A partire dalla pornostar che dà il titolo al film, tutto Io Sono Valentina Nappi proviene dal porno, ne ha l’impostazione narrativamente asciutta e con pochi fronzoli, ne ha il minutaggio dedicato al sesso e il protagonismo femminile. Quel che del porno non ha è l’attenzione a qualcos’altro che non sia il sesso, nello specifico a creare un’atmosfera in cui la pratica sessuale sia inserita, e farlo tramite gli strumenti del cinema (illuminazione, montaggio tra le camere che riprendono gli atti, dialoghi, recitazione, scenografia ecc. ecc.).
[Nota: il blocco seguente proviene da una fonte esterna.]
-- ==== Sys2Proof/Certificates/Slice0/Obligations.lean ====
section
/-!
DEFINITION. Certificates/Slice0/Obligations.lean: the statements about the XEVAN cascade block, each for every state
and operand unless it says otherwise. Where a command completes normally its statement says so as an equation with
the next state; `State.okState` and `State.errorState` change STATUS (and the empty staging area) alone.
-/

open Sys2Proof Sys2Proof.Machine

/-! ## Encoding (spec/30_encoding.md) -/

/-- R101, with the last clause from R100: each field is the bits the format gives it, and a word with RSV = 0 is the ∨
of its shifted fields. -/
def Obligations.FieldsAreTheBitsOfTheFormat : Prop :=
  ∀ c : Word,
    (fieldOpc c).toNat = c.toNat % 2 ^ 8 ∧
    (fieldEng c).toNat = c.toNat / 2 ^ 8 % 2 ^ 5 ∧
    (fieldRsv c).toNat = c.toNat / 2 ^ 13 % 2 ^ 3 ∧
    (fieldOff c).toNat = c.toNat / 2 ^ 16 % 2 ^ 8 ∧
    (fieldLen c).toNat = c.toNat / 2 ^ 24 % 2 ^ 8 ∧
    (fieldRsv c = 0#3 →
      c = (fieldOpc c).setWidth 32 ||| ((fieldEng c).setWidth 32 <<< 8) ||| ((fieldOff c).setWidth 32 <<< 16)
            ||| ((fieldLen c).setWidth 32 <<< 24))

/-- Decoding the word of any well-formed command gives the command back, whatever its operands. -/
def Obligations.DecodeOfEncodeIsTheCommand : Prop :=
  ∀ i : Instr, i.wellFormed = true → decode (encode i) = .instr i

/-- A word that decodes to a command is that command's only word, and the command is well formed. -/
def Obligations.EncodeOfDecodeIsTheWord : Prop :=
  ∀ (c : Word) (i : Instr), decode c = .instr i → encode i = c ∧ i.wellFormed = true

/-- From R102: at most one row of the opcode map matches a given word. -/
def Obligations.AtMostOneRowMatches : Prop :=
  ∀ (c : Word) (r r' : OpcodeRow), r ∈ opcodeMap → r' ∈ opcodeMap → c &&& r.maskBits = r.matchBits →
    c &&& r'.maskBits = r'.matchBits → r = r'

/-- R103: exactly the words with a reserved opcode, or with a must-be-zero field that is not zero, decode to ILLEGAL;
the core step on such a word only completes with ILLEGAL; and no word but 0 is a NOP. -/
def Obligations.ReservedEncodingsAreIllegal : Prop :=
  (∀ c : Word, decode c = .error .illegal ↔
    (fieldOpc c ≠ 0x00#8 ∧ fieldOpc c ≠ 0x01#8 ∧ fieldOpc c ≠ 0x10#8 ∧ fieldOpc c ≠ 0x11#8 ∧ fieldOpc c ≠ 0x12#8) ∨
    ((fieldOpc c = 0x00#8 ∨ fieldOpc c = 0x01#8) ∧
      (fieldEng c ≠ 0#5 ∨ fieldRsv c ≠ 0#3 ∨ fieldOff c ≠ 0#8 ∨ fieldLen c ≠ 0#8)) ∨
    (fieldOpc c = 0x10#8 ∧ (fieldRsv c ≠ 0#3 ∨ fieldOff c ≠ 0#8 ∨ fieldLen c ≠ 0#8)) ∨
    (fieldOpc c = 0x11#8 ∧ fieldRsv c ≠ 0#3) ∨
    (fieldOpc c = 0x12#8 ∧ (fieldRsv c ≠ 0#3 ∨ fieldLen c ≠ 0#8))) ∧
  (∀ s : State, decode s.seqCur = .error .illegal → coreStep s = .next (s.errorState .illegal)) ∧
  (∀ c : Word, decode c = .instr .nop ↔ c = 0x00000000#32)

/-- R104: a word that matches the row of EINIT, EABSORB or EFINAL decodes to BADENG exactly when its ENG is 17 to 31;
the ILLEGAL check comes first, and the core step on a BADENG word only completes with BADENG, whatever its other
operands. -/
def Obligations.EngineNumbersAbove16AreBadEng : Prop :=
  (∀ c : Word, decode c = .error .badEng ↔
    decode c ≠ .error .illegal ∧ (fieldOpc c = 0x10#8 ∨ fieldOpc c = 0x11#8 ∨ fieldOpc c = 0x12#8) ∧
      17 ≤ (fieldEng c).toNat) ∧
  (∀ s : State, decode s.seqCur = .error .badEng → coreStep s = .next (s.errorState .badEng))
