/-- R302: EINIT 17 is BADENG (2). -/
theorem test_einit_badEng : readAfter (step (State.reset.withFetchWord 32 0x00001110)) 0x008 = 0x00000022#32 := by decide

/-- R141: EABSORB 15, 0, 3 with "abc" in DBUF. -/
theorem test_eabsorb :
    msgAfter (step (abcInDbuf.withFetchWord 32 0x03000F11)) .sha512 = [0x61, 0x62, 0x63] := by decide

/-- R141: EABSORB 15, 129, 0 is RANGE (3). -/
theorem test_eabsorb_range : readAfter (step (State.reset.withFetchWord 32 0x00810F11)) 0x008 = 0x00000032#32 := by
  decide

/-- V-EF2 of 95_test_vectors.md: after EFINAL 15, 0 of "abc" the word at 0x200 reads 0xa135afdd, at 0x23C 0x9fa44ca5. -/
theorem test_efinal :
    readAfter (step (abcInSha.withFetchWord 32 0x00000F12)) 0x200 = 0xa135afdd#32 ∧
    readAfter (step (abcInSha.withFetchWord 32 0x00000F12)) 0x23C = 0x9fa44ca5#32 := by decide +kernel

/-- V-EF6: EFINAL 16, 97 is RANGE (3). -/
theorem test_efinal_range : readAfter (step (State.reset.withFetchWord 32 0x00611012)) 0x008 = 0x00000032#32 := by
  decide

/-! ## Engines: the first eight bytes of the digest of "abc" (spec/95_test_vectors.md section 3) -/

/-- The first eight bytes of H_e("abc"). -/
def abcDigest (e : Engine) : Bytes := (e.hash [0x61, 0x62, 0x63]).take 8

theorem test_blake_abc : abcDigest .blake = [0x14, 0x26, 0x6c, 0x7c, 0x70, 0x4a, 0x3b, 0x58] := by decide +kernel
theorem test_bmw_abc : abcDigest .bmw = [0x8f, 0x37, 0xbe, 0xf2, 0x64, 0x28, 0x9f, 0x61] := by decide +kernel
theorem test_skein_abc : abcDigest .skein = [0x8f, 0x5d, 0xd9, 0xec, 0x79, 0x81, 0x52, 0x66] := by decide +kernel
theorem test_keccak_abc : abcDigest .keccak = [0x18, 0x58, 0x7d, 0xc2, 0xea, 0x10, 0x6b, 0x9a] := by decide +kernel
theorem test_shabal_abc : abcDigest .shabal = [0x4a, 0x7f, 0x0f, 0x70, 0x7c, 0x1b, 0x0c, 0x1d] := by decide +kernel
theorem test_whirlpool_abc : abcDigest .whirlpool = [0x4e, 0x24, 0x48, 0xa4, 0xc6, 0xf4, 0x86, 0xbb] := by decide +kernel
theorem test_sha512_abc : abcDigest .sha512 = [0xdd, 0xaf, 0x35, 0xa1, 0x93, 0x61, 0x7a, 0xba] := by decide +kernel
theorem test_haval_abc : abcDigest .haval = [0x97, 0x6c, 0xd6, 0x25, 0x4c, 0x33, 0x79, 0x69] := by decide +kernel

/-! ## Bus and reset -/

/-- R75: INBUF[0..3] = 01 02 03 04 reads as 0x04030201. -/
theorem test_lanes :
    memRead { State.reset with mem := [(0x100, 0x01), (0x101, 0x02), (0x102, 0x03), (0x103, 0x04)] } 0x100 =
      0x04030201#32 := by decide

/-- R32: a write of 3 to CTRL resets the block, and IRQ_EN = 0 after it. -/
theorem test_soft_reset : (memWrite 0x004 3 { State.reset with busy := true, irqEn := true }).irqEn = false := by decide

/-- R33, R339: a dropped write sets STATUS bit 2, and a write of 4 to STATUS clears it. -/
theorem test_drop :
    memRead (memWrite 0x010 5 { State.reset with busy := true }) 0x008 = 0x00000005#32 ∧
    memRead (memWrite 0x008 4 { State.reset with drop := true }) 0x008 = 0#32 := by decide

/-- The canonical form: a written 0x00 removes its cell, and cells stand in rising order of offset. -/
theorem test_memory_canonical : Memory.write [(0x200, 0x61)] 0x200 0x00 = [] ∧
    Memory.write [(0x200, 0x61)] 0x100 0x01 = [(0x100, 0x01), (0x200, 0x61)] := by decide

/-! ## Witnesses: hypotheses that are met -/

/-- A running command word, its latency over, with an access still to come. -/
def running (c : Word) : State := { State.reset with busy := true, seqCur := c, inbox := [.reset] }

/-- Engine functions of the right widths. -/
def zeroEngines : EngineSet := fun e _ => zeros e.digestLen

theorem test_zeroEngines : EngineWidths zeroEngines := fun _ _ => zeros_length _

theorem test_witness_FieldsAreTheBitsOfTheFormat : fieldRsv 0x80000111#32 = 0#3 := by decide

theorem test_witness_DecodeOfEncodeIsTheCommand :
    Instr.nop.wellFormed = true ∧ Instr.xevan.wellFormed = true ∧ (Instr.einit 16).wellFormed = true ∧
    (Instr.eabsorb 0 255 255).wellFormed = true ∧ (Instr.efinal 16 255).wellFormed = true := by decide

theorem test_witness_EncodeOfDecodeIsTheWord : decode 0x80000111#32 = .instr (.eabsorb 1 0 128) := by decide

theorem test_witness_AtMostOneRowMatches :
    (⟨.efinal, 0x00000012, 0xFF00E0FF⟩ : OpcodeRow) ∈ opcodeMap ∧
    (0x00400F12#32 &&& 0xFF00E0FF#32) = 0x00000012#32 := by decide

theorem test_witness_ReservedEncodingsAreIllegal : decode (running 0x00000002#32).seqCur = .error .illegal := by decide

theorem test_witness_EngineNumbersAbove16AreBadEng : decode (running 0x00001110#32).seqCur = .error .badEng := by decide

theorem test_witness_StepRunsTheDecodedCommand :
    (running 0x00000F10#32).busy = true ∧ (running 0x00000F10#32).latLeft = 0 ∧
    decode (running 0x00000F10#32).seqCur = .instr (.einit 15) ∧ decode (running 0x00002010#32).seqCur = .error .illegal ∧
    decode (running 0x00001F11#32).seqCur = .error .badEng := by decide

theorem test_witness_StepRunsTheDecodedCommand_waiting :
    ({ running 0#32 with latLeft := 7, inbox := [] } : State).busy = true ∧
    ({ running 0#32 with latLeft := 7, inbox := [] } : State).inbox = [] := by decide

theorem test_witness_StepServesTheNextAccess :
    ({ State.reset with inbox := [.reset] } : State).inbox = .reset :: [] ∧
    ({ State.reset with inbox := [.reset] } : State).busy = false ∧
    ({ running 0#32 with latLeft := 1 } : State).inbox = .reset :: [] ∧
    ({ running 0#32 with latLeft := 1 } : State).latLeft ≠ 0 ∧ State.reset.inbox = [] ∧ State.reset.busy = false := by
  decide

theorem test_witness_StepServesTheNextAccess_outside : Config.base + 0x400 ≤ Config.base + 0x400 := Nat.le_refl _

theorem test_witness_RunningCommandReachesItsCoreStep : ({ running 1#32 with latLeft := 3 } : State).busy = true := by
  decide

theorem test_witness_FetchWordRunsNext : decode (BitVec.ofNat 32 (0x00400F12 % 2 ^ 32)) = .instr (.efinal 15 64) := by
  decide

theorem test_witness_ResultsDoNotDependOnTiming : exec .nop State.reset = .next State.reset.okState :=
  rfl

theorem test_witness_LatencyDoesNotDependOnData :
    State.reset.busy = false ∧ State.reset.fatal = false ∧ abcInDbuf.busy = false ∧ abcInDbuf.fatal = false ∧
    abcInDbuf.draws = State.reset.draws ∧ abcInDbuf.variant = State.reset.variant ∧
    abcInDbuf.inlen = State.reset.inlen ∧ abcInDbuf.msgs = State.reset.msgs ∧ abcInDbuf.mem ≠ State.reset.mem := by decide
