-- ==== Sys2Proof/Machine/RegDefs.lean ====
section
/-! DEFINITION. The registers of the N3200, one definition per register table of spec/ (its absolute BAR0 offset and
reset value; a register of BAR4 stands at 2^32 plus its offset), and one per field (lowest bit, width). -/
namespace Sys2Proof.Machine

/-- A register: the address its value is kept under, and its reset value (R7). -/
structure Reg where
  addr : Nat
  rst : Nat
  deriving DecidableEq, Repr

/-! Registers of spec/01_architecture.md. -/

def GLB_IDENT : Reg := ⟨0x0, 0x32001E7A⟩
def GLB_IDENT_DEVICE : Fld := ⟨16, 16⟩
def GLB_IDENT_VENDOR : Fld := ⟨0, 16⟩

def GLB_STEP : Reg := ⟨0x4, 0xB1⟩
def GLB_STEP_MAJOR : Fld := ⟨4, 4⟩
def GLB_STEP_MINOR : Fld := ⟨0, 4⟩

def GLB_UNMAPPED_ADDR : Reg := ⟨0x10, 0x0⟩
def GLB_UNMAPPED_ADDR_VALID : Fld := ⟨31, 1⟩
def GLB_UNMAPPED_ADDR_WRITE : Fld := ⟨28, 1⟩
def GLB_UNMAPPED_ADDR_OFFSET : Fld := ⟨0, 28⟩

def GLB_UNMAPPED_COUNT : Reg := ⟨0x14, 0x0⟩
def GLB_UNMAPPED_COUNT_COUNT : Fld := ⟨0, 32⟩

/-! Registers of spec/02_network_time.md. -/

def NTU_TIME_NS : Reg := ⟨0x100000, 0x0⟩
def NTU_TIME_NS_NS : Fld := ⟨0, 64⟩

def NTU_TIME_FRAC : Reg := ⟨0x100008, 0x0⟩
def NTU_TIME_FRAC_FRAC : Fld := ⟨0, 16⟩

def NTU_CTRL : Reg := ⟨0x100010, 0x8⟩
def NTU_CTRL_OWNER : Fld := ⟨3, 1⟩
def NTU_CTRL_PPS_IN_EDGE : Fld := ⟨2, 1⟩
def NTU_CTRL_PPS_IN_EN : Fld := ⟨1, 1⟩
def NTU_CTRL_PPS_OUT_EN : Fld := ⟨0, 1⟩

def NTU_INCR : Reg := ⟨0x100018, 0x400000000⟩
def NTU_INCR_INCR : Fld := ⟨0, 36⟩

def NTU_ADJ_NS : Reg := ⟨0x100020, 0x0⟩
def NTU_ADJ_NS_NS : Fld := ⟨0, 64⟩

def NTU_ADJ_FRAC : Reg := ⟨0x100028, 0x0⟩
def NTU_ADJ_FRAC_FRAC : Fld := ⟨0, 16⟩

def NTU_CMD : Reg := ⟨0x100030, 0x0⟩
def NTU_CMD_OP : Fld := ⟨0, 2⟩

def NTU_SLEW_RATE : Reg := ⟨0x100034, 0xC350⟩
def NTU_SLEW_RATE_RATE_PPB : Fld := ⟨0, 17⟩

def NTU_STATUS : Reg := ⟨0x100038, 0x0⟩
def NTU_STATUS_FOREIGN_WRITES : Fld := ⟨12, 16⟩
def NTU_STATUS_STEP_GEN : Fld := ⟨4, 8⟩
def NTU_STATUS_STEPPED : Fld := ⟨3, 1⟩
def NTU_STATUS_PPS_IN_SEEN : Fld := ⟨2, 1⟩
def NTU_STATUS_INCR_CLAMP : Fld := ⟨1, 1⟩
def NTU_STATUS_SLEWING : Fld := ⟨0, 1⟩

def NTU_SLEW_REMAIN : Reg := ⟨0x100040, 0x0⟩
def NTU_SLEW_REMAIN_NS : Fld := ⟨0, 64⟩

def NTU_PPS_IN_NS : Reg := ⟨0x100048, 0x0⟩
def NTU_PPS_IN_NS_NS : Fld := ⟨0, 64⟩

def NTU_PPS_IN_FRAC : Reg := ⟨0x100050, 0x0⟩
def NTU_PPS_IN_FRAC_FRAC : Fld := ⟨0, 16⟩

def NTU_PPS_OUT_CFG : Reg := ⟨0x100054, 0x64⟩
def NTU_PPS_OUT_CFG_WIDTH_US : Fld := ⟨0, 16⟩

def NTU_PPS_OUT_OFFSET : Reg := ⟨0x100058, 0x0⟩
def NTU_PPS_OUT_OFFSET_OFFSET : Fld := ⟨0, 30⟩

/-! Registers of spec/03_program_images.md. -/

def IMG_STATUS : Reg := ⟨0xB00000, 0x8⟩
def IMG_STATUS_LAST_ERROR : Fld := ⟨24, 8⟩
def IMG_STATUS_HOST_WRITES : Fld := ⟨16, 8⟩
def IMG_STATUS_LOAD_STATE : Fld := ⟨8, 3⟩
def IMG_STATUS_NO_IMAGE : Fld := ⟨3, 1⟩
def IMG_STATUS_DRAINING : Fld := ⟨2, 1⟩
def IMG_STATUS_CUR_SLOT : Fld := ⟨1, 1⟩
def IMG_STATUS_SWITCHED : Fld := ⟨0, 1⟩

def IMG_EPOCH : Reg := ⟨0xB00004, 0x0⟩
def IMG_EPOCH_OLD : Fld := ⟨16, 16⟩
def IMG_EPOCH_CUR : Fld := ⟨0, 16⟩

def IMG_SWITCH_AT : Reg := ⟨0xB00008, 0x0⟩
def IMG_SWITCH_AT_NS : Fld := ⟨0, 64⟩

def IMG_INFLIGHT : Reg := ⟨0xB00010, 0x0⟩
def IMG_INFLIGHT_OLD : Fld := ⟨32, 32⟩
def IMG_INFLIGHT_CUR : Fld := ⟨0, 32⟩

def IMG_DRAIN_LIMIT : Reg := ⟨0xB00018, 0x0⟩
def IMG_DRAIN_LIMIT_LIMIT_MS : Fld := ⟨0, 16⟩

def IMG_FORCED_DROPS : Reg := ⟨0xB0001C, 0x0⟩
def IMG_FORCED_DROPS_COUNT : Fld := ⟨0, 32⟩

def IMG_BUILD_ID : Reg := ⟨0xB00020, 0x0⟩
def IMG_BUILD_ID_BUILD_ID : Fld := ⟨0, 64⟩

def IMG_TREE_MEM : Reg := ⟨0xB00028, 0x0⟩
def IMG_TREE_MEM_MIB : Fld := ⟨0, 32⟩

/-! Registers of spec/04_ethernet_ports.md. -/

def MAC_HALF_MODE (s : Nat) : Reg := ⟨0x1000000 + s * 0x1000000, 0x0⟩
def MAC_HALF_MODE_GROUP_B : Fld := ⟨3, 2⟩
def MAC_HALF_MODE_GROUP_A : Fld := ⟨1, 2⟩
def MAC_HALF_MODE_FULL_1T6 : Fld := ⟨0, 1⟩

def MAC_GROUP_SPARE_A (s : Nat) : Reg := ⟨0x1000010 + s * 0x1000000, 0x640000⟩
def MAC_GROUP_SPARE_A_SER_LIMIT_K : Fld := ⟨16, 16⟩
def MAC_GROUP_SPARE_A_LANE_SEL : Fld := ⟨5, 2⟩
def MAC_GROUP_SPARE_A_SPARE_NOW : Fld := ⟨4, 1⟩
def MAC_GROUP_SPARE_A_SPARE_USED : Fld := ⟨3, 1⟩
def MAC_GROUP_SPARE_A_AUTO : Fld := ⟨1, 1⟩
def MAC_GROUP_SPARE_A_ROUTED : Fld := ⟨0, 1⟩

def MAC_GROUP_SPARE_B (s : Nat) : Reg := ⟨0x1000014 + s * 0x1000000, 0x640000⟩
def MAC_GROUP_SPARE_B_SER_LIMIT_K : Fld := ⟨16, 16⟩
def MAC_GROUP_SPARE_B_LANE_SEL : Fld := ⟨5, 2⟩
def MAC_GROUP_SPARE_B_SPARE_NOW : Fld := ⟨4, 1⟩
def MAC_GROUP_SPARE_B_SPARE_USED : Fld := ⟨3, 1⟩
def MAC_GROUP_SPARE_B_AUTO : Fld := ⟨1, 1⟩
def MAC_GROUP_SPARE_B_ROUTED : Fld := ⟨0, 1⟩

def MAC_PORT_CTRL (s n : Nat) : Reg := ⟨0x1001000 + s * 0x1000000 + n * 0x100, 0xA240000⟩
def MAC_PORT_CTRL_LPI_IDLE_US : Fld := ⟨24, 8⟩
def MAC_PORT_CTRL_MAX_FRAME : Fld := ⟨8, 16⟩
def MAC_PORT_CTRL_LOOPBACK : Fld := ⟨2, 2⟩
def MAC_PORT_CTRL_LPI_EN : Fld := ⟨1, 1⟩
def MAC_PORT_CTRL_ENABLE : Fld := ⟨0, 1⟩

def MAC_PORT_STATUS (s n : Nat) : Reg := ⟨0x1001008 + s * 0x1000000 + n * 0x100, 0x0⟩
def MAC_PORT_STATUS_SPARE_FAILED : Fld := ⟨13, 1⟩
def MAC_PORT_STATUS_RX_LPI : Fld := ⟨12, 1⟩
def MAC_PORT_STATUS_TX_LPI : Fld := ⟨11, 1⟩
def MAC_PORT_STATUS_ACTING_SLICE : Fld := ⟨8, 3⟩
def MAC_PORT_STATUS_SPEED : Fld := ⟨5, 3⟩
def MAC_PORT_STATUS_SPREAD : Fld := ⟨4, 1⟩
def MAC_PORT_STATUS_STATE : Fld := ⟨0, 3⟩

def MAC_PORT_WAKE (s n : Nat) : Reg := ⟨0x1001010 + s * 0x1000000 + n * 0x100, 0xFA0⟩
def MAC_PORT_WAKE_TW_NS : Fld := ⟨0, 16⟩

def MAC_LANE_STATUS (s n : Nat) : Reg := ⟨0x1002000 + s * 0x1000000 + n * 0x40, 0x3⟩
def MAC_LANE_STATUS_AGING_WARN : Fld := ⟨7, 1⟩
def MAC_LANE_STATUS_CDR_LOCK : Fld := ⟨6, 1⟩
def MAC_LANE_STATUS_LOGICAL : Fld := ⟨2, 4⟩
def MAC_LANE_STATUS_LANE_STATE : Fld := ⟨0, 2⟩

def MAC_STAT_HALF_STATUS (s : Nat) : Reg := ⟨0x1003000 + s * 0x1000000, 0x0⟩
def MAC_STAT_HALF_STATUS_HALF : Fld := ⟨0, 32⟩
Io Sono Valentina Nappi mette Valentina Nappi in una situazione da porno (arriva in una città che non è la sua, ospitata nello studio di un amico, chiama un conoscente che arriva per fare sesso con lei) e la piega inserendo forme di narrazione poco classica e molto moderna (la sua personalità si crea tutta nei minuti in cui lo attende e curiosa tra gli oggetti scenografici, nei dialoghi ininfluenti ai fini della trama e nella stasi tra prestazione e prestazione). Inoltre il film non esagera con il sesso e lo mantiene ad un livello amatoriale nelle pratiche ma professionale nella capacità atletica di un personaggio che non nasconde, fin dal nome, il suo essere una professionista.

C’è infatti un senso di dominio atletico evidente da parte di Valentina rispetto al suo partner, che non diventa mai gara ma è sempre un divertimento comune. Forse sarebbe esagerato parlare di “dolcezza”, il film (lo voglia o no) non arriva a tanto, ma di certo c’è grande confidenza, complicità e molta umanità. Il sesso di fatto non è solo mostrato ma è proprio raccontato. Non è forse ancora sufficiente per colmare quel terreno tra cinema porno e cinema che non lo è, ma è senza dubbio un primo atto di un linguaggio diverso dal solito che dei corpi nudi che si uniscono e provocano l’un l’altro piacere fa un uso radicale e realmente cinematografico.